___ DATA SHOWN

@[simp] theorem State.setDesc_irqen (i : DescIx) (f : Desc → Desc) : (s.setDesc i f).irqen = s.irqen := rfl
@[simp] theorem State.setDesc_done (i : DescIx) (f : Desc → Desc) : (s.setDesc i f).done = s.done := rfl
@[simp] theorem State.setDesc_ovr (i : DescIx) (f : Desc → Desc) : (s.setDesc i f).ovr = s.ovr := rfl
@[simp] theorem State.setDesc_aerr (i : DescIx) (f : Desc → Desc) : (s.setDesc i f).aerr = s.aerr := rfl
@[simp] theorem State.setDesc_errcode (i : DescIx) (f : Desc → Desc) : (s.setDesc i f).errcode = s.errcode := rfl
@[simp] theorem State.setDesc_errinfo (i : DescIx) (f : Desc → Desc) : (s.setDesc i f).errinfo = s.errinfo := rfl
@[simp] theorem State.setDesc_cmd (i : DescIx) (f : Desc → Desc) : (s.setDesc i f).cmd = s.cmd := rfl
@[simp] theorem State.setDesc_param (i : DescIx) (f : Desc → Desc) : (s.setDesc i f).param = s.param := rfl
@[simp] theorem State.setDesc_maddr (i : DescIx) (f : Desc → Desc) : (s.setDesc i f).maddr = s.maddr := rfl
@[simp] theorem State.setDesc_md (i : DescIx) (f : Desc → Desc) : (s.setDesc i f).md = s.md.set i (f s.md[i]) := rfl
@[simp] theorem State.setDesc_mm (i : DescIx) (f : Desc → Desc) : (s.setDesc i f).mm = s.mm := rfl
@[simp] theorem State.setDesc_cfg (i : DescIx) (f : Desc → Desc) : (s.setDesc i f).cfg = s.cfg := rfl
@[simp] theorem State.setDesc_eng (i : DescIx) (f : Desc → Desc) : (s.setDesc i f).eng = s.eng := rfl
@[simp] theorem State.setDesc_inputs (i : DescIx) (f : Desc → Desc) : (s.setDesc i f).inputs = s.inputs := rfl
@[simp] theorem State.setDesc_resp (i : DescIx) (f : Desc → Desc) : (s.setDesc i f).resp = s.resp := rfl
@[simp] theorem State.setDesc_powerDraw (i : DescIx) (f : Desc → Desc) :
    (s.setDesc i f).powerDraw = s.powerDraw := rfl
@[simp] theorem State.setDesc_draws (i : DescIx) (f : Desc → Desc) : (s.setDesc i f).draws = s.draws := rfl

/-- What scrambling changes at all: matrix memory and the draw counter. -/
theorem State.scramble_eq (ds : List Desc) :
    s.scramble ds = { s with mm := (s.scramble ds).mm, draws := s.draws + 1 } := by
  have key : ∀ (ds : List Desc) (t : State), ∃ m,
      ds.foldl (fun s' d => s'.store d fun r c => Config.anyBit s.draws (d.bitIndex r c)) t = { t with mm := m } := by
    intro ds
    induction ds with
    | nil => exact fun t => ⟨t.mm, rfl⟩
    | cons d ds ih => exact fun t => (ih _).imp fun m h => h
  obtain ⟨m, hm⟩ := key ds s
  simp only [State.scramble, hm]

@[simp] theorem State.scramble_irqen (ds : List Desc) : (s.scramble ds).irqen = s.irqen := by rw [State.scramble_eq]
@[simp] theorem State.scramble_done (ds : List Desc) : (s.scramble ds).done = s.done := by rw [State.scramble_eq]
@[simp] theorem State.scramble_ovr (ds : List Desc) : (s.scramble ds).ovr = s.ovr := by rw [State.scramble_eq]
@[simp] theorem State.scramble_aerr (ds : List Desc) : (s.scramble ds).aerr = s.aerr := by rw [State.scramble_eq]
@[simp] theorem State.scramble_errcode (ds : List Desc) : (s.scramble ds).errcode = s.errcode := by rw [State.scramble_eq]
@[simp] theorem State.scramble_errinfo (ds : List Desc) : (s.scramble ds).errinfo = s.errinfo := by rw [State.scramble_eq]
@[simp] theorem State.scramble_cmd (ds : List Desc) : (s.scramble ds).cmd = s.cmd := by rw [State.scramble_eq]
@[simp] theorem State.scramble_param (ds : List Desc) : (s.scramble ds).param = s.param := by rw [State.scramble_eq]
@[simp] theorem State.scramble_maddr (ds : List Desc) : (s.scramble ds).maddr = s.maddr := by rw [State.scramble_eq]
@[simp] theorem State.scramble_md (ds : List Desc) : (s.scramble ds).md = s.md := by rw [State.scramble_eq]
@[simp] theorem State.scramble_cfg (ds : List Desc) : (s.scramble ds).cfg = s.cfg := by rw [State.scramble_eq]
@[simp] theorem State.scramble_eng (ds : List Desc) : (s.scramble ds).eng = s.eng := by rw [State.scramble_eq]
@[simp] theorem State.scramble_inputs (ds : List Desc) : (s.scramble ds).inputs = s.inputs := by rw [State.scramble_eq]
@[simp] theorem State.scramble_resp (ds : List Desc) : (s.scramble ds).resp = s.resp := by rw [State.scramble_eq]
@[simp] theorem State.scramble_powerDraw (ds : List Desc) : (s.scramble ds).powerDraw = s.powerDraw := by rw [State.scramble_eq]
@[simp] theorem State.scramble_draws (ds : List Desc) : (s.scramble ds).draws = s.draws + 1 := by rw [State.scramble_eq]

/-- The descriptor operands do not depend on matrix memory. -/
@[simp] theorem State.store_operand (d : Desc) (x : Nat → Nat → Bool) (i : DescIx) :
    (s.store d x).operand i = s.operand i := rfl

end Sys2Proof.Machine
end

______

WORK REQUIRED: What you output must match the lines from the beginning of the material through the line with "s.cmd := rfl" exactly, both ends included.

RESPONSE AREA:
@[simp] theorem State.setDesc_irqen (i : DescIx) (f : Desc → Desc) : (s.setDesc i f).irqen = s.irqen := rfl
@[simp] theorem State.setDesc_done (i : DescIx) (f : Desc → Desc) : (s.setDesc i f).done = s.done := rfl
@[simp] theorem State.setDesc_ovr (i : DescIx) (f : Desc → Desc) : (s.setDesc i f).ovr = s.ovr := rfl
@[simp] theorem State.setDesc_aerr (i : DescIx) (f : Desc → Desc) : (s.setDesc i f).aerr = s.aerr := rfl
@[simp] theorem State.setDesc_errcode (i : DescIx) (f : Desc → Desc) : (s.setDesc i f).errcode = s.errcode := rfl
@[simp] theorem State.setDesc_errinfo (i : DescIx) (f : Desc → Desc) : (s.setDesc i f).errinfo = s.errinfo := rfl
@[simp] theorem State.setDesc_cmd (i : DescIx) (f : Desc → Desc) : (s.setDesc i f).cmd = s.cmd := rfl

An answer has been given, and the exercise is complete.